Provided data:
====

-- ==== Sys2Proof/Certificates/Slice0/Obligations.lean ====
section
/-! DEFINITION. The statements of this model for the provers: encoding, reset, every family of instructions, the step,
the devices, the invariants.  Each cites the rules of the spec it rests on. -/

open Sys2Proof Sys2Proof.Machine

/-! ## Encoding -/

/-- The decode vectors written out from the encodings of R124 to R134: the words stand for these instructions. -/
def Obligations.DecodesWrittenWords : Prop :=
  decode [0x46] = .ok (.ld_b_atHL, []) ∧ decode [0x70] = .ok (.ld_atHL_b, []) ∧ decode [0x76] = .ok (.halt, [])
    ∧ decode [0x7F] = .ok (.ld_a_a, []) ∧ decode [0x01, 0x34, 0x12] = .ok (.ld_bc_d16 0x1234, [])
    ∧ decode [0x31, 0x00, 0xD0] = .ok (.ld_sp_d16 0xD000, []) ∧ decode [0xF1] = .ok (.pop_af, [])
    ∧ decode [0xB8] = .ok (.cp_b, []) ∧ decode [0xFE, 0x90] = .ok (.cp_d8 0x90, [])
    ∧ decode [0x20, 0xFC] = .ok (.jr_nz_e8 0xFC, []) ∧ decode [0x38, 0x05] = .ok (.jr_c_e8 0x05, [])
    ∧ decode [0xEF] = .ok (.rst_28, []) ∧ decode [0xCB, 0x7C] = .ok (.bit_7_h, [])
    ∧ decode [0xCB, 0x36] = .ok (.swap_atHL, []) ∧ decode [0xCB, 0xFE] = .ok (.set_7_atHL, [])
    ∧ decode [0x10, 0x00] = .ok (.stop 0x00, []) ∧ decode [0xD3] = .ok (.illegal_d3, [])
    ∧ decode [0xCB, 0xD3] = .ok (.set_2_e, [])

/-- Decoding the bytes of any well-formed instruction gives it back, with every operand at every value, and leaves the
bytes after it (R120, R130, R131, R135). -/
def Obligations.DecodeAfterEncode : Prop :=
  ∀ (i : Instr) (rest : List Byte), i.wf = true → decode (encode i ++ rest) = .ok (i, rest)

/-- The decoder refuses no opcode and every word has one meaning: any three bytes begin a well-formed instruction of one to
three bytes, which encodes to exactly those bytes, and it is an illegal one exactly when the first byte is one of the eleven
(R120, R133, R135). -/
def Obligations.EveryWordIsOneInstruction : Prop :=
  ∀ (op b1 b2 : Byte) (rest : List Byte),
    decode (op :: b1 :: b2 :: rest) = .ok (decodeBytes op b1 b2, (op :: b1 :: b2 :: rest).drop (instrLength op))
      ∧ encode (decodeBytes op b1 b2) = [op, b1, b2].take (instrLength op)
      ∧ (decodeBytes op b1 b2).wf = true ∧ 1 ≤ instrLength op ∧ instrLength op ≤ 3
      ∧ (isIllegal (decodeBytes op b1 b2) = true ↔ op ∈ illegalOpcodes)

/-! ## Registers and reset -/

/-- A view is its two halves, the first-named register the high byte.  Writing BC, DE or HL writes both halves and nothing
else, writing SP or one register writes that alone, and what was written reads back (R21).  F is Z, N, H, C over a low nibble
that is always 0, and a write of AF drops that nibble (R24). -/
def Obligations.PairViews : Prop :=
  ∀ (s : State) (v : Byte) (w : Word),
    let c := s.cpu
    (hiByte w).toNat = w.toNat / 256 ∧ (loByte w).toNat = w.toNat % 256
      ∧ s.pair .bc = s.reg .b ++ s.reg .c ∧ s.pair .de = s.reg .d ++ s.reg .e ∧ s.pair .hl = s.reg .h ++ s.reg .l
      ∧ s.pair .sp = c.sp
      ∧ c.setPair .bc w = { c with b := hiByte w, c := loByte w }
      ∧ c.setPair .de w = { c with d := hiByte w, e := loByte w }
      ∧ c.setPair .hl w = { c with h := hiByte w, l := loByte w }
      ∧ c.setPair .sp w = { c with sp := w }
      ∧ (∀ p, s.setPair p w = { s with cpu := c.setPair p w } ∧ (s.setPair p w).pair p = w)
      ∧ (∀ r, OnlyReg s s r v c.f (s.setReg r v))
      ∧ c.stackPair .af = s.reg .a ++ c.f.toByte
      ∧ c.f.toByte = BitVec.ofNat 8 (128 * c.f.z.toNat + 64 * c.f.n.toNat + 32 * c.f.h.toNat + 16 * c.f.c.toNat)
      ∧ c.setStackPair .af w
        = { c with a := hiByte w, f := ⟨w.getLsbD 7, w.getLsbD 6, w.getLsbD 5, w.getLsbD 4⟩ }
      ∧ (c.setStackPair .af w).stackPair .af = w &&& 0xFFF0#16
      ∧ ∀ p ∈ [(StackPair.bc, Pair.bc), (.de, .de), (.hl, .hl)],
        c.stackPair p.1 = c.pair p.2 ∧ c.setStackPair p.1 w = c.setPair p.2 w

/-- The CPU after reset, whatever the configuration (R40). -/
def Obligations.CpuResetValues : Prop :=
  ∀ (c : Sys2Proof.Config) (s : State), powerOn c = .next s →
    s.cpu.a = 0x01 ∧ s.cpu.f.toByte = 0xB0 ∧ s.cpu.b = 0x00 ∧ s.cpu.c = 0x13 ∧ s.cpu.d = 0x00 ∧ s.cpu.e = 0xD8
      ∧ s.cpu.h = 0x01 ∧ s.cpu.l = 0x4D ∧ s.cpu.sp = 0xFFFE ∧ s.cpu.pc = 0x0100 ∧ s.cpu.ime = false
      ∧ s.cpu.imePending = false ∧ s.cpu.halted = false ∧ s.cpu.haltBug = false ∧ s.cpu.locked = false
      ∧ s.cpu.refused = false ∧ s.cpu.record = none ∧ s.t = 0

====

What you have to do: Give back exactly the lines above starting at the line where "[0xF1] = .ok (.pop_af, [])" appears and ending at the line where "instruction of one to" appears, both included, with no other lines.

Solution:
    ∧ decode [0x31, 0x00, 0xD0] = .ok (.ld_sp_d16 0xD000, []) ∧ decode [0xF1] = .ok (.pop_af, [])
    ∧ decode [0xB8] = .ok (.cp_b, []) ∧ decode [0xFE, 0x90] = .ok (.cp_d8 0x90, [])
    ∧ decode [0x20, 0xFC] = .ok (.jr_nz_e8 0xFC, []) ∧ decode [0x38, 0x05] = .ok (.jr_c_e8 0x05, [])
    ∧ decode [0xEF] = .ok (.rst_28, []) ∧ decode [0xCB, 0x7C] = .ok (.bit_7_h, [])
    ∧ decode [0xCB, 0x36] = .ok (.swap_atHL, []) ∧ decode [0xCB, 0xFE] = .ok (.set_7_atHL, [])
    ∧ decode [0x10, 0x00] = .ok (.stop 0x00, []) ∧ decode [0xD3] = .ok (.illegal_d3, [])
    ∧ decode [0xCB, 0xD3] = .ok (.set_2_e, [])

/-- Decoding the bytes of any well-formed instruction gives it back, with every operand at every value, and leaves the
bytes after it (R120, R130, R131, R135). -/
def Obligations.DecodeAfterEncode : Prop :=
  ∀ (i : Instr) (rest : List Byte), i.wf = true → decode (encode i ++ rest) = .ok (i, rest)

/-- The decoder refuses no opcode and every word has one meaning: any three bytes begin a well-formed instruction of one to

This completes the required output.